Evolutionary Theory, Web-Search Technology Combine for DNA Analysis

From left, Los Alamos scientists Joel Berendzen, Ben McMahon, Mira Dimitrijevic, Nick Hengartner and Judith Cohn. Courtesy LANL

LANL News:

  • Bioinformatics breakthrough has clinical & environmental applications

New software from Los Alamos National Laboratory called Sequedex uses evolutionary theory to swiftly identify short “reads” of DNA, calling out the specific organisms from which the DNA came and their likely activity.

“Sequedex makes it possible for a researcher to analyze data hot off a DNA sequencer using a laptop,” said Joel Berendzen, a scientist on the project. “The tool characterizes whole communities of microorganisms such as those in the mouth in a matter of minutes.”

Sequedex works like a web search engine, making exact matches between DNA sequences and a list of “keywords” called phylogenetic signatures, then placing any hits on the appropriate branch of the Tree of Life.

Advantages over current methods include a factor of 250,000 in speed and the ability to work with pieces of DNA as short as 30 bases long.
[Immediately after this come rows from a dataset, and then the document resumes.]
/-- Conditions of R338 on the descriptor alone. -/
def stepConditions (g : Group) (t : Step) (d : Nat) : List Nat :=
  let red := t.reducing
  let a2a := decide (t.opcode = 0x14) || decide (t.opcode = 0x15)
  let b := cdiv (elemBits t.fmt) 8
  let row1 := decide (bitsOf d 23 1 ≠ 0) || decide (bitsOf d 52 12 ≠ 0) || decide (bitsOf d 128 384 ≠ 0) || reservedFormat t.fmt ||
    decide (t.pieceLog2 < 6) || decide (12 < t.pieceLog2) || decide (g.maxPieceLog2 < t.pieceLog2) ||
    decide (g.maxPieces < t.pieces) || decide (2 ^ g.maxEbLog2 < b) || decide (4096 < runBytes t.fmt t.pe) || decide (t.s = 0)
  let row2 := (!red && decide (t.rmode ≠ 0)) || (if t.opcode = 0x13 then decide (g.nmemb ≤ t.root) else decide (t.root ≠ 0)) ||
    (t.dist && a2a) || (t.srck && a2a) || (!t.srck && decide (t.cbaseIn ≠ 0)) ||
    (decide (t.opcode = 0x11) && decide (t.s % g.nmemb ≠ 0))
  (if row1 || row2 then [0x02] else []) ++
  (if red then
    (match rmReason t.rmode with
     | some r => [r]
     | none => if rmPath t.rmode = some .canonical ∧ ¬ g.canon then [0x02] else []) ++
    (if t.fmt ≠ rmElem t.rmode then [0x0B] else [])
   else []) ++
  (if t.srck ∧ t.fmt ≠ g.ifmt then [0x0B] else [])

/-- Judge and read a step (R335, R338). -/
def readStep (e : Eng) (c : Cur) : QM Step := do
  let w := c.word
  let op := wOpcode w
  let g := getGroup (← get) e.cl (e.qid - 0x1000)
  if !g.held then haltWithReason 0x03
  let q := getQ (← get) e.cl e.qid
  let base := (arOf q (wOp w 192 4)).base.toNat
  let bs ← engRead e base 64 64
  match firstPoison base bs with
  | some a => haltDetail 0x0A (a * 65536)
  | none => pure ()
  let d := leNat (bytesOf bs)
  let t := stepOf op d (c.count, c.rep)
  let conds := stepConditions g t d
  let b := Nat.max 1 (cdiv (elemBits t.fmt) 8)
  let (t, more) ← (if !g.selfEn then pure (t, []) else do
    let src := arAddress (arOf q (wOp w 196 4)) c.rep
    let dst := arAddress (arOf q (wOp w 200 4)) c.rep
    let t := { t with src := src.getD 0, dst := dst.getD 0 }
    let (t, more) ← (if op = 0x15 then do
      let sz := arAddress (arOf q (wOp w 204 4)) c.rep
      let rs := extentReason (← get) e sz (8 * g.nmemb) 4 .read
      if rs ≠ [] then pure (t, rs)
      else
        if inRotation (← get) (sz.getD 0) (8 * g.nmemb) then throw { reason := 0, held := true }
        let (raw, s) := readMem (sz.getD 0) (8 * g.nmemb) 1 (← get)
        set s
        let t := { t with sizes := (List.range (2 * g.nmemb)).map (fun i => leAt (bytesOf raw) (4 * i) 4) }
        pure (t, (if anyPoison raw then [0x0A] else []) ++
          (if microscaled t.fmt ∧ t.sizes.any (fun x => decide (x % 32 ≠ 0)) then [0x02] else []))
     else pure (t, []))
    let (ins, outs) := stepExtents g t
    let s ← get
    pure (t, more ++ (if t.srck then [] else extentReason s e src ins b .read) ++ extentReason s e dst outs b .write))
  match firstReason (conds ++ more) with
  | some r => haltWithReason r
  | none => pure t

/-- Write SEQ, RMODE, geometry and slice into the reduction context, and release the early arrivals (R337, R346). -/
def openStep (cl gq : Nat) (t : Step) (s : State) : Option State :=
  let g := getGroup s cl gq
  let (lo, cnt) := ownSlice s g t
  let old := bitmapGranules g.ccount.toNat + g.dataRecs.length
  let s := freeGranules cl gq old s
  match takeGranules cl gq (bitmapGranules (Nat.max 1 cnt)) s with
  | none => none
  | some s =>
    let g := getGroup s cl gq
    let t := { t with missing := missingPieces g t, slice := (lo, cnt) }
    let exp := ((List.range (g.nmemb + g.nagg)).map (fun m => (m, expectOf s g t m))).foldl (fun (x : SMap Nat) p => mput 0 x p.1 p.2) []
    let s := setGroup cl gq { g with
      seq := g.nextSeq, nextSeq := g.nextSeq + 1,
      cbase := BitVec.ofNat 32 (if cnt = 0 then 0 else lo), ccount := BitVec.ofNat 32 (Nat.max 1 cnt),
      doneChunks := if cnt = 0 then [0] else [], chunkRecs := [], openPieces := [], dataRecs := [],
      pieceLog2 := t.pieceLog2, pieces := t.pieces, rmode := BitVec.ofNat 16 t.rmode, step := some t, outq := [], retry := [],
      expect := exp, conf := [], lastConf := none } s
    let s := setReg (gsRegs cl gq + 0x18) 0 s
    some (releaseEarly cl gq (writeHeader cl gq s))

/-- The step of this instruction and repeat is open. -/
def stepIsOpen (g : Group) (c : Cur) : Bool :=
  match g.step with
  | some t => t.live && decide (t.owner = (c.count, c.rep))
  | none => false

/-- Release what an abandoned step still holds (a step that SKIP left). -/
def dropStep (cl gq : Nat) (s : State) : State :=
  let g := getGroup s cl gq
  match g.step with
  | some t =>
    let s := match t.taken with
      | some b => freeInput cl gq b s
      | none => s
    let held := (g.openPieces.length * pieceGranules g.rmode.toNat g.nmemb (2 ^ g.pieceLog2)) +
      g.chunkRecs.length * chunkGranules g.nmemb g.pieces
    let s := freeGranules cl gq held s
    modGroup cl gq (fun g => { g with openPieces := [], chunkRecs := [], outq := [], retry := [],
                                      step := some { t with live := false, taken := none } }) s
  | none => s

/-- Open the step if it is not open: checks, space, opening (R337, R338, R348). Answers whether it is open now. -/
def ensureOpen (e : Eng) (c : Cur) : QM Bool := do
  let gq := e.qid - 0x1000
  let g := getGroup (← get) e.cl gq
  if g.held && stepIsOpen g c then pure true
  else
    let t ← readStep e c
    modify (fun s => match (getGroup s e.cl gq).step with
      | some t => if t.live then dropStep e.cl gq s else s
      | none => s)
    match openStep e.cl gq t (← get) with
    | some s => set s; modify (modQ e.cl e.qid (fun q => { q with cur := q.cur.map (fun c => { c with liveWait := false }) })); pure true
    | none =>
      -- the wait begins: its cycles are counted from here (R109, R348)
      modify (modQ e.cl e.qid (fun q => { q with
        waitCount := if (q.cur.map (fun c => c.liveWait)).getD false then q.waitCount else 0,
        cur := q.cur.map (fun c => { c with liveWait := true }) }))
      pure false

/-- R344: everything sent is accepted, everything due is written, the slice is done. -/
def stepComplete (g : Group) : Bool :=
  match g.step with
  | some t => t.live && decide (ownTotal g t ≤ t.cursor) && g.outq.isEmpty && decide (t.missing = 0) && g.retry.isEmpty &&
      decide (g.ccount.toNat ≤ g.doneChunks.length)
  | none => false

/-- The step has completed: it is counted, LAST_SLOW is noted. -/
def closeStep (cl gq : Nat) (s : State) : State :=
  let s := addCtr (gsRegs cl gq + 0x60) 1 s
  modGroup cl gq (fun g => { g with lastSlow := g.lastConf, step := g.step.map (fun t => { t with live := false }) }) s

/-- Run a step as far as it goes; `finish`: it may complete. -/
def runStep (e : Eng) (c : Cur) (finish : Bool) : QM Bool := do
  let gq := e.qid - 0x1000
  engineFault (unitOfQueue e.cl e.qid)
  if (getGroup (← get) e.cl gq).lost then haltWithReason 0x12
  if ← ensureOpen e c then
    let (s, h) := pumpGroup e.cl gq (← get)
    set s
    match h with
    | some h => throw h
    | none =>
      if finish && stepComplete (getGroup (← get) e.cl gq) then
        modify (closeStep e.cl gq)
        pure true
      else pure false
  else pure false

/-- ARs that a collective instruction writes back: SIZES only under CL_ALLTOALLV (R89, R335). -/
def clArs (_ : State) (c : Cur) : List Nat :=
  [wOp c.word 196 4, wOp c.word 200 4] ++ (if wOpcode c.word = 0x15 then [wOp c.word 204 4] else [])

def clStep (cl gq op : Nat) (finish : Bool) (s : State) : State :=
  engineStep cl (gqid gq) op clArs (fun c => runStep ⟨cl, gqid gq⟩ c finish) s

/-! ### Meanings -/

/-- CL_ALLREDUCE (R340) -/
def execClAllreduce (cl : Fin 8) (gq : BitVec 12) (s : State) : Host.Outcome State Fault Refusal :=
  .next (clStep cl.val gq.toNat 0x10 true s)

/-- CL_REDUCESCATTER (R340) -/
def execClReducescatter (cl : Fin 8) (gq : BitVec 12) (s : State) : Host.Outcome State Fault Refusal :=
  .next (clStep cl.val gq.toNat 0x11 true s)

/-- CL_ALLGATHER (R340) -/
def execClAllgather (cl : Fin 8) (gq : BitVec 12) (s : State) : Host.Outcome State Fault Refusal :=
  .next (clStep cl.val gq.toNat 0x12 true s)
The software, developed by Los Alamos scientists Joel Berendzen, Nicolas Hengartner, Judith Cohn, Mira Dimitrijevic and Benjamin McMahon, recognizes proteins from short DNA sequences, analyzing them both individually for phylogeny and function and collectively for biodiversity and environmental similarities.

“Sequedex is bioinformatics redesigned from the ground up,” said Berendzen, “making use of the wealth of genomic data that has become available in the 20 years since the most commonly used algorithms were written.”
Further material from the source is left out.